Your response should contain every line from the data below that holds the string "cseq".

▶ _Raw data_
▬▬▬
/-- What the free values of a stream against a buffer loaded under another form or format hang on: the configuration, the buffer and the
streamed bytes. -/
def TileSt.openKey (x : TileSt) (b : Bool) (line : List Byte) : List Nat :=
  match (if b then x.b1 else x.b0) with
  | some q => [x.cfg, q.form, q.fmt, leValue q.bytes, leValue q.scales, leValue line]
  | none => [x.cfg, leValue line]

/-- One row or line of a narrow MSTREAM, and whether it met no poison. -/
def State.streamLine (s : State) (t w addr start i : Nat) (sc : List Byte) (esc : Option EscHeader) : Bool × State :=
  let x := s.tile t
  let c := x.cfg
  let k := bit w 31
  let mask := s.rs2 t w
  let all := bits w 24 20 == 0
  let feeds (out : Nat) : Bool := maskFeeds c mask i out (bit w 29) all
  let outs := (List.range (if cfgForm c = 1 then 16 else 64)).filter feeds
  let masked := (if cfgForm c = 1 then 16 else 64) - outs.length
  match s.tileRead t agArray (addr + streamBytes c * i) (streamBytes c) with
  | (none, s) => (false, s)
  | (some line, s) =>
    let x := s.tile t
    let counted (s : State) (extra : Nat) : State := ((s.perf t 0 (1 + extra)).perf t 5 (if masked = 0 then 0 else 1)).perf t 6 extra
    match x.stat (bit w 30) with
    | none => (true, counted (s.setTile t (x.setBank k ((x.bank k).feedOpen (outs.map (flatOf c start i)) (x.openKey (bit w 30) line)))) 0)
    | some (bs, ss) =>
      let vs := streamVectors c addr i line sc
      let blocks := vs.foldl (fun (p : Option (List (StreamVec × List (Option (List Int × Int)))) × State) v =>
        match p.1, esc with
        | none, _ => p
        | some l, none => (some (l ++ [(v, [])]), p.2)
        | some l, some h =>
          match p.2.escOfVec t h v with
          | (none, s) => (none, s)
          | (some e, s) => (some (l ++ [(v, e)]), s)) (some [], s)
      match blocks with
      | (none, s) => (false, s)
      | (some l, s) =>
        let x := s.tile t
        let (b, extra) := feedLine c start i feeds (statVectors c bs ss) l (x.bank k)
        (true, counted (s.setTile t (x.setBank k b)) extra)

/-- The combine accumulators of a slice row whose sums the spec does not state: free values that hang on the operands alone (R103), with
the special flag of R108 where the row itself holds a special value. [DESIGN CHOICE, log 35] -/
def combOpen (m : Sparse CombCell) (flats key : List Nat) (special : Bool) : Sparse CombCell :=
  flats.foldl (fun (m : Sparse CombCell) f =>
    let old := m.get CombCell.zero f
    let k := f :: unsigned 256 old.i :: unsigned 32 old.l :: key
    m.put f { i := signed 192 (Config.vecChoice vcOpen k), l := signed 16 (Config.vecChoice vcOpen (1 :: k)),
              special := old.special || special || bit (Config.vecChoice vcOpen (2 :: k)) 0,
              inexact := old.inexact || bit (Config.vecChoice vcOpen (2 :: k)) 1 }) m

/-- One row of a slice MSTREAM (R107–R111), and whether it met no poison. The windows of a row against a buffer loaded under another
format are a free number, window 0 among them. [DESIGN CHOICE, log 35] -/
def State.sliceRow (s : State) (t w addr start i : Nat) (cols : Option (List (List SliceDigit × Int))) : Bool × State :=
  let c := (s.tile t).cfg
  let f := cfgB c
  let n := sliceCount f
  let mask := s.rs2 t w
  let all := bits w 24 20 == 0
  let outs := (List.range 64).filter (fun j => maskFeeds c mask i j (bit w 29) all)
  match s.tileRead t agArray (addr + streamBytes c * i) (streamBytes c) with
  | (none, s) => (false, s)
  | (some line, s) =>
    let x := s.tile t
    let a := alignBlock f ((codesOf (fmtBits f) line).map (sliceElem f))
    let pairs := slicePairs n (cfgFaithful c)
    let flat (j : Nat) : Nat := 64 * (start + i) + j
    let (comb, windows) := match cols with
      | none =>
        let key := x.openKey (bit w 30) line
        (combOpen x.comb (outs.map flat) key (a.1.any SliceDigit.special), 1 + Config.vecChoice vcOpen (3 :: key) % 64)
      | some cols =>
        let fed := outs.map (fun j => (j, (cols[j]?).getD ([], 0)))
        let ws := rowWindows a.1 (fed.map (fun p => p.2.1))
        (fed.foldl (fun (m : Sparse CombCell) (p : Nat × (List SliceDigit × Int)) =>
          m.put (flat p.1) (combineCol n pairs ws a p.2 (m.get CombCell.zero (flat p.1)))) x.comb, ws.length)
    let sum := s.csrOf t 0x807
    let s := s.setTile t { x with comb := comb, csr := x.csr.put 0x807 (putBits sum 23 0 (satAdd 24 (bits sum 23 0) (windows - 1))) }
    (true, (s.perf t 0 (pairs.length * windows)).perf t 5 (if outs.length = 64 then 0 else pairs.length * windows))
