-- ==== Sys2Proof/Machine/GlbCmds.lean ====
section
/-! DEFINITION. The GLB commit, the duty fallback, and substitutions at quiescent points (R25–R27, R29, R76, R171, R242, R430, R484). -/
namespace Sys2Proof.Machine

/-- A fallback of a duty function (R26): its bit in duty_fallback and an event. -/
def State.fallback (s : State) (b : Nat) : State :=
  (s.wr Reg.DUTY_ACTIVE_duty_fallback (s.rd Reg.DUTY_ACTIVE_duty_fallback ||| 2 ^ b)).event blkGlb 0x0B 0 0 b

/-- GLB_COMMIT (R25, R27, R484): DUTY_MODE and GLB_DRV_INFO after their checks, at once. -/
def execGlbCommit (v : Word) (s : State) : Host.Outcome State Fault Refusal :=
  if bits v.toNat 0 0 = 0 then .next s
  else
    let t := s.rd Reg.HOST_STATUS_tdisp
    if s.shf Reg.DUTY_MODE_desc_translation = 1 ∧ (t = 1 ∨ t = 2) then .next (s.commitRefused Reg.GLB_COMMIT_STATUS 0)
    else if 2 < s.shf Reg.GLB_DRV_INFO_drv_api then .next (s.commitRefused Reg.GLB_COMMIT_STATUS 0x10)
    else
      let s := s.commitRegs [Reg.DUTY_MODE, Reg.GLB_DRV_INFO]
      let steer := s.on Reg.DUTY_MODE_time_discipline && !s.duty 9
      let s := { s with pwr := { s.pwr with missed := 0 }, time := { s.time with steerAt := if steer then s.now else s.time.steerAt } }
      .next ((s.wr Reg.DUTY_ACTIVE_duty_active (bits (s.reg Reg.DUTY_MODE) 9 0)).commitDone Reg.GLB_COMMIT_STATUS)

/-! ### Substitutions (R29, R76, R171, R242, R430) -/

/-- Whether a tile has a dispatch placed or running. -/
def State.tileInUse (s : State) (t : Nat) : Bool := (s.tile t).run.isSome || !(s.tile t).queue.isEmpty

/-- Whether the ring set of a context is idle (R242). -/
def State.ctxIdle (s : State) (c : Nat) : Bool :=
  (s.rings.all (fun p => s.ringCtx p.1 != c || s.ringIdle p.1)) &&
  s.tiles.all (fun p => !(p.2.run.toList ++ p.2.queue).any (fun q => q.ctx == c))

/-- The scratch of a slot zeroed. -/
def State.zeroScratch (s : State) (p : Nat) : State :=
  { s with scr := { s.scr with
    mem := Memory.clear s.scr.mem (p * 2 ^ 20) ((p + 1) * 2 ^ 20)
    poison := s.scr.poison.filter (fun w => w / 2 ^ 17 != p) } }

/-- What the cluster registers show of a logical cluster's spares. -/
def State.showSpares (s : State) (l : Nat) : State :=
  match s.noc.clusterMap[l]? with
  | some c => s.wr (Reg.CL_STATUS_spares l) (s.spareCount c)
  | none => s

/-- A logical tile bound to a spare of its cluster (R76, R430); the spare's scratch is zeroed first. [DESIGN CHOICE, log 181] -/
def State.rebindTile (s : State) (t : Nat) : State :=
  match s.clusterOf t, s.slotOf t with
  | some c, some old =>
    let s := { s with glb := { s.glb with rebindPending := s.glb.rebindPending.filter (· != t) } }
    let l := t / 16
    match s.spareSlot c with
    | none => ((s.wr (Reg.TILE_STATUS_no_spare l (t % 16)) 1).showTiles)
    | some p =>
      let s := s.zeroScratch p
      let s := { s with noc := { s.noc with slotMap := s.noc.slotMap.put t (p % 18) } }
      let s := ((s.wr (Reg.TILE_STATUS_phys_slot l (t % 16)) (p % 18)).wr (Reg.TILE_STATUS_awaiting_spare l (t % 16)) 0).tileState t 0
      ((s.showTiles).showSpares l).event blkTile 8 1 t (old + p * 2 ^ 32)
  | _, _ => s

/-- Pending rebinds of the tiles that a context uses and that no placed dispatch holds up, performed (R76). [DEDUCED, log 79] -/
def State.rebindAll (s : State) (c : Nat) : State :=
  (s.glb.rebindPending.filter (fun t => !s.tileInUse t && (s.tile t).users.contains c)).foldl State.rebindTile s

/-- The marked cells of granules that a context owns, without bedrock (R171). -/
def State.ownedCells (s : State) (c : Nat) : List Nat :=
  s.hbm.marked.filter (fun k => match s.granuleOfCell k with
    | some g => (s.own g).owner == c && !(s.own g).bedrock
    | none => c == 0)

/-- The substitutions of a context's quiescent point begun (R29, R242): rebinds now, and copies of the cells as long as their controllers have
quarry cells left; fetching for the context waits until they end. [DEDUCED, log 79] -/
def State.quiesce (s : State) (c : Nat) : State :=
  let armed := bit (s.reg Reg.GLB_SUBST_ARMED) c
  if !s.ctxIdle c || (s.duty 5 && !armed) then s
  else
    let s := s.wr ⟨Reg.GLB_SUBST_ARMED, c, c⟩ 0
    let s := s.rebindAll c
    let s := (s.ownedCells c).foldl (fun (s : State) k => s.startCopy c k) s
    if !s.hbm.copying.any (fun x => x.ctx == c) then s else { s with glb := { s.glb with armed := s.glb.armed ++ [64 + c] } }

/-- QUIESCENT_POINT (R242). -/
def execQuiescentPoint (ctx : Nat) (s : State) : Host.Outcome State Fault Refusal := .next (s.quiesce (ctx % 64))

/-- GLB_SUBST_CMD (R29): one context armed, or all; a context whose ring set is idle substitutes at once. [DEDUCED, log 79] -/
def execGlbSubstCmd (v : Word) (s : State) : Host.Outcome State Fault Refusal :=
  if !s.duty 5 then .next (s.regEvent 1 Reg.GLB_SUBST_CMD v.toNat)
  else
    let cs := if bit v.toNat 6 then List.range 64 else [bits v.toNat 5 0]
    let s := cs.foldl (fun (s : State) c => s.wr ⟨Reg.GLB_SUBST_ARMED, c, c⟩ 1) s
    .next (cs.foldl State.quiesce s)

/-- SUBSTITUTIONS_END (R171, R242): a context's copies have ended, and requests that waited for them go on. [DEDUCED, log 79] -/
def execSubstitutionsEnd (ctx : Nat) (s : State) : Host.Outcome State Fault Refusal :=
  let c := ctx % 64
  if !s.glb.armed.contains (64 + c) then .next s
  else
    let s := (s.hbm.copying.filter (fun x => x.ctx == c)).foldl State.endCopy s
    let s := { s with glb := { s.glb with armed := s.glb.armed.filter (· != 64 + c) } }
    let waiting := s.hbm.copyWait
    .next ((({ s with hbm := { s.hbm with copyWait := [] } }).resume waiting).homeRetry).homeKick

end Sys2Proof.Machine
end

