/-- SB_READ (R272). -/
def execSbRead (n : Nat) (size8 : Bool) (s : State) : Host.Outcome State Fault Refusal := .next (s.startMailbox n size8 false)

/-- SB_WRITE (R272). -/
def execSbWrite (n : Nat) (size8 : Bool) (s : State) : Host.Outcome State Fault Refusal := .next (s.startMailbox n size8 true)

/-- SB_RESPONSE (R272). -/
def execSbResponse (n : Nat) (refused : Bool) (data : DWord) (s : State) : Host.Outcome State Fault Refusal :=
  match (s.link n).sb with
  | none => .next s
  | some (write, _, size) =>
    let s := if write || refused then s else s.setReg (Reg.SITE_SB_DATA n) (data.toNat % 2 ^ (8 * size))
    .next (s.endMailbox n (if refused then 2 else 1))

end Sys2Proof.Machine
end

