/-- DATA performed: within its step and credit it is taken, and the credit is topped up as it is consumed. [DESIGN CHOICE, log 117] -/
def State.dataIn (s : State) (ctx src comm cseq step offset : Nat) (bs : List PByte) : State :=
  match s.collFor ctx comm cseq with
  | none => s
  | some key =>
    match s.collRun key with
    | none => s
    | some x =>
      match x.steps[x.done]? with
      | none => s
      | some st =>
        let r := x.members.idxOf src
        let have_ := x.gotFrom r
        if step ≠ x.done ∨ x.begun = false ∨ st.recv.contains r = false ∨ offset ≠ have_.length ∨ rankGet x.granted r < offset + bs.length then s
        else
          let total := st.recvLen * wireBytes x.op x.fmt
          let n := offset + bs.length
          let more := min (total - rankGet x.granted r) (collCredit - (rankGet x.granted r - n))
          let x := { x with got := (r, have_ ++ bs) :: x.got.filter (fun p => p.1 != r), granted := rankPut x.granted r (rankGet x.granted r + more) }
          let s := s.setColl key x
          let s := if more = 0 then s else s.sendReady x r x.done more
          s.collAdvance key collFuel

/-- ABORT performed. [DEDUCED, log 119] -/
def State.abortIn (s : State) (ctx comm cseq status device : Nat) : State :=
  match s.collFor ctx comm cseq with
  | some key => s.collLost key device status
  | none => s

/-- An EXTEND applied to every open collective that names the slow member (R350). -/
def State.extendIn (s : State) (device delay cairnSeq : Nat) : State :=
  (s.coll.slots.filter (fun p => p.2.ready && p.2.members.contains device)).foldl (fun (s : State) (p : Nat × CollRun) =>
    let x := p.2
    let newer := match x.extSeq.find? (fun q => q.1 == device) with
      | some q => decide (q.2 ≠ cairnSeq % 2 ^ 24) && seqUpTo q.2 cairnSeq
      | none => true
    let room := s.rd Reg.COLL_CFG_ext_limit_s * 1000000 - x.extended
    if newer then s.setColl p.1 { x with deadline := x.deadline + usTime (min delay room), extended := x.extended + min delay room,
                                         extSeq := rankPut x.extSeq device (cairnSeq % 2 ^ 24) }
    else s) s

/-- LOST applied to every open collective that names the member (R351, R352). -/
def State.lostIn (s : State) (device : Nat) : State :=
  ((s.coll.slots.filter (fun p => p.2.ready && p.2.members.contains device)).map (·.1)).foldl
    (fun (s : State) key => s.collLost key device 0) s

/-- A waiting slot's step released, by firmware or the driver (R348); one that is not waiting gives an event. -/
def State.releaseStep (s : State) (fw : Bool) (engine slot : Nat) : State :=
  let key := collKey (engine % 16) (slot % 4)
  match s.collRun key with
  | some x =>
    if bit (s.rd Reg.COLL_PEND_waiting) key then
      ((s.collPend key false).setColl key { x with released := true, byFirmware := x.byFirmware || fw }).collAdvance key collFuel
    else s.regEvent 1 Reg.COLL_STEP (engine % 16 + slot % 4 * 16)
  | none => s.regEvent 1 Reg.COLL_STEP (engine % 16 + slot % 4 * 16)

/-- COLL_STEP (R348). -/
def execCollStep (v : Word) (s : State) : Host.Outcome State Fault Refusal :=
  .next (s.releaseStep false (bits v.toNat 3 0) (bits v.toNat 5 4))

/-- COLL_DEADLINE (R351). -/
def execCollDeadline (engine slot : Nat) (s : State) : Host.Outcome State Fault Refusal :=
  match s.collRun (collKey engine slot) with
  | some x => if x.deadline ≤ s.now then .next (s.collFail (collKey engine slot) stCollTimeout s.deviceId) else .next s
  | none => .next s

/-- COLL_COMMIT (R357): at once. -/
def execCollCommit (v : Word) (s : State) : Host.Outcome State Fault Refusal :=
  if bits v.toNat 0 0 = 0 then .next s
  else if s.shf Reg.COLL_CFG_default_timeout_ms < 10 then .next (s.commitRefused Reg.COLL_COMMIT_STATUS 1)
  else if 200 < s.shf Reg.COLL_CFG_mirror_gbps then .next (s.commitRefused Reg.COLL_COMMIT_STATUS 2)
  else if s.shf Reg.COLL_CFG_ext_limit_s = 0 then .next (s.commitRefused Reg.COLL_COMMIT_STATUS 3)
  else .next ((s.commitReg Reg.COLL_CFG).commitDone Reg.COLL_COMMIT_STATUS)

end Sys2Proof.Machine
end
▬▬▬
▶ _Solution for this exercise_
def State.dataIn (s : State) (ctx src comm cseq step offset : Nat) (bs : List PByte) : State :=
  match s.collFor ctx comm cseq with
def State.abortIn (s : State) (ctx comm cseq status device : Nat) : State :=
  match s.collFor ctx comm cseq with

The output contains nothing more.